-- ==== Sys2Proof/Machine/Matrix.lean ====
section
/-!
DEFINITION. The matrix stream: `mput` and `mget` of the party stream (R259, R260), the operands of matrix words (R257,
R258), the words of the sequencer (R261 to R266) and the completion of steps (R267).
-/

namespace Sys2Proof.Machine

open Host

/-! ## Formats (R258, R259) -/

/-- The formats of matrix operands (R258). -/
def matrixFmt (f : Nat) : Bool := decide (1 ≤ f) && decide (f ≤ 9)

/-- K of a format (R258). -/
def stepK (f : Nat) : Nat := if f = 1 ∨ f = 2 then 32 else if f = 3 ∨ f = 4 ∨ f = 8 then 64 else 128

/-- Registers that a tile image takes (R259). -/
def tileRegs (f : Nat) : Nat := 8 + (if hasComp f then 4 else 0) + (if isScaled f then 1 else 0)

/-! ## `mput` and `mget` (R259, R260) -/

/-- Tiles in a party's queue, with the places reserved by runs that have not committed (R259). -/
def State.queueLen (s : State) (team slot : Nat) : Nat :=
  let held := match Map.find s.teams team with
    | none => 0
    | some t => (match t.seqr with
        | none => 0
        | some q => (Map.getD q.queues slot []).length + Map.getD q.booked slot 0)
  held + sumBy (fun e =>
    if e.2.teamKey = team ∧ e.2.seed.isNone ∧ e.2.partyId.toNat = slot then
      sumBy (fun b => match b.run with
        | none => 0
        | some r => (r.eff.filter (fun x => match x.item with
            | .tile _ _ => true
            | _ => false)).length) e.2.bundles
    else 0) s.parties

/-- The party's team, unless the party is a seed. -/
def Ctx.team? (c : Ctx) : Option Team := if c.p.seed.isSome then none else Map.find c.s.teams c.p.teamKey

/-- The party visits from another module, where its team's cluster is (R17). -/
def Ctx.visits (c : Ctx) : Bool := c.p.seed.isNone && decide (c.p.originDev ≠ c.s.devId)

/-- Where requests of a visiting party for its team's sequencer go (R17). -/
def Ctx.teamHome (c : Ctx) : Home := .core c.p.originDev c.p.originCore.toNat

/-- A visiting party asks at its team's module for a place in its queue, or, with slot 64, whether the sequencer has stopped
(R17, R259, R266). -/
def Ctx.askTeam (c : Ctx) (slot : Nat) (rest : Pre) : Pre :=
  if (Map.find c.b.ans 73).isSome then rest
  else .hold (c.ask 73 c.teamHome (.tileAsk c.p.teamKey slot)).save

/-- The traps that it was answered with. -/
def Ctx.teamTraps (c : Ctx) : List Trap := (c.ansTraps [(73, 0)]).flatMap (fun e => allTrap c.act e.cause e.addr)

/-- A request of a visiting party reaches its team: a place in its queue, which it waits for, or the trap (R17, R259, R266). -/
def State.tileAsked (s : State) (m : Msg) (team slot : Nat) (who : Asker) : State :=
  match Map.find s.teams team with
  | none => s.answerClaim m who 0 none cPriv false
  | some t =>
    match t.seqr with
    | none => if slot < 64 then s.answerClaim m who 0 none cPriv false
      else s.answerClaim m who 0 (some (leBytes 16 team ++ leBytes 1 slot)) 264 false
    | some q =>
      if q.st = .stopped then s.answerClaim m who 0 (some (leBytes 8 q.pc.toNat)) cMatrix false
      else if slot < 64 ∧ 8 ≤ s.queueLen team slot then (if m.applied then s else s.waitAtHome m.id)
      else
        let q := if slot < 64 then { q with booked := Map.put q.booked slot (Map.getD q.booked slot 0 + 1) 0 } else q
        State.answerClaim { s with teams := Map.insert s.teams team { t with seqr := some q } } m who 0
          (some (leBytes 16 team ++ leBytes 1 slot)) 264 false

/-- A message that waits at its home for a place in a sequencer's queue. -/
def State.tileWaits (s : State) (msg : Nat) : Option Msg :=
  (s.msg? msg).bind (fun m => if !m.applied then none else
    match m.body with
    | .tileAsk _ _ _ => some m
    | _ => none)

/-- A place that a visiting party had taken is used for a tile, or given back (R17, R259). -/
def State.unbook (s : State) (team slot : Nat) (ts : List Tile) : State :=
  match Map.find s.teams team with
  | none => s
  | some t =>
    match t.seqr with
    | none => s
    | some q => { s with teams := Map.insert s.teams team { t with seqr := some { q with
        booked := Map.put q.booked slot (Map.getD q.booked slot 0 - 1) 0,
        queues := if ts.isEmpty then q.queues else Map.insert q.queues slot (Map.getD q.queues slot [] ++ ts) } } }

/-- The party may push tiles (R259). -/
def Ctx.mayPush (c : Ctx) : Bool :=
  decide (c.p.partyId.toNat < 8) && (c.visits ||
  match c.team? with
  | none => false
  | some t => t.seqr.isSome)

/-- Operands of `mput`: an active lane reads the registers of every member of the bundle. -/
def mputArgs (g : BitVec 4) (a : Nat) (c : Ctx) : List Arg :=
  let n := tileRegs (c.fmtOr 2)
  let l0 := (c.guarded (c.word.govr.getD g)).headD 64
  .need (decide (a + n ≤ 56)) :: (List.range n).map (fun i => .xr (a + i) ((lanesOf c.b.mask).map (fun l => (l0, l))))

/-- `mput` (R259). -/
def execMput (g : BitVec 4) (a : BitVec 6) (s : State) : Outcome State Fault Refusal :=
  issueBy s g (mputArgs g a.toNat)
    (fun c =>
      let f := c.fmtOr 2
      let stop := match c.stoppedAt with
        | some pc => allTrap c.act cMatrix pc
        | none => []
      let priv := if c.mayPush then [] else allTrap c.act cPriv 0
      let wait := if f = 9 then c.cbWait else .go
      wait.then
        (let fmt := if !matrixFmt f || (decide (f = 9) && c.book.isNone) then allTrap c.act cFormat 0 else []
         let ts := stop ++ priv ++ fmt
         if c.visits && priv.isEmpty then
           c.askTeam (if fmt.isEmpty then c.p.partyId.toNat else 64) (Pre.ofTraps (c.teamTraps ++ fmt))
         else if !ts.isEmpty then .traps ts
         else if 8 ≤ c.s.queueLen c.p.teamKey c.p.partyId.toNat then .hold c.stall
         else .go))
    (fun c =>
      let f := c.fmtOr 2
      let word (i l : Nat) : Word := if c.b.mask.getLsbD l then c.v (a.toNat + i) l else 0
      let regs := (List.range (tileRegs f)).flatMap (fun i => (List.range 64).map (fun l => word i l))
      .done (c.effect (.tile c.p.partyId.toNat { fmt := f, regs := regs, book := if f = 9 then c.book else none })))

/-- Key of an element of a team's accumulator tile. -/
def Team.tileKey (t : Team) (acc e : Nat) : Nat := (t.cluster * 512 + t.tiles.getD acc 0) * 1024 + e

/-- The element of a tile that register `r` of a lane holds (R260). -/
def mgetElem (l r : Nat) : Nat := (2 * r + l / 32) * 32 + l % 32

/-- The elements of a team's tile that some lanes read (R260). -/
def State.tileVals (s : State) (team acc : Nat) (lanes : List Nat) : List Nat :=
  lanes.flatMap (fun l => (List.range 16).map (fun r =>
    match Map.find s.teams team with
    | none => 0
    | some t => (Map.getD s.tiles (t.tileKey acc (mgetElem l r)) 0).toNat))

/-- Accumulator tiles of the party's team (R260, R308). -/
def Ctx.accum (c : Ctx) : Nat :=
  if c.visits then (match c.s.launchOf c.p with
    | some v => v.rcd.accum
    | none => 0)
  else
    match c.team? with
    | none => 0
    | some t => t.tiles.length

/-- `mget` (R260). -/
def execMget (g : BitVec 4) (d a : BitVec 6) (s : State) : Outcome State Fault Refusal :=
  issue s g (.need (decide (d.toNat ≤ 40)) :: .sr a.toNat :: (List.range 16).map (fun i => .vw (d.toNat + i)))
    (fun c =>
      let stop := match c.stoppedAt with
        | some pc => allTrap c.act cMatrix pc
        | none => []
      let prot := if (c.sc a.toNat).toNat < c.accum then [] else allTrap c.act cProtection 0
      if c.visits then c.askTeam 64 (Pre.ofTraps (c.teamTraps ++ prot)) else Pre.ofTraps (stop ++ prot))
    (fun c =>
      let acc := (c.sc a.toNat).toNat
      let dests := c.act.flatMap (fun l => (List.range 16).map (fun r => c.dest d.toNat r l))
      if c.visits then
        let c1 := c.addOp { PendOp.mk' c true dests [] with ready := false }
        .done { c1 with s := c1.s.post c1.p c1.pid c1.core (maskOf c.act) [] c.teamHome (.tileRead c.p.teamKey acc c.s.keys) }
      else .done (c.long dests (c.s.tileVals c.p.teamKey acc c.act)))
= = = =
Exercise description => Check each line of the material for the word "prot". Copy the ones that have it.

Reply =>
      let prot := if (c.sc a.toNat).toNat < c.accum then [] else allTrap c.act cProtection 0
      if c.visits then c.askTeam 64 (Pre.ofTraps (c.teamTraps ++ prot)) else Pre.ofTraps (stop ++ prot))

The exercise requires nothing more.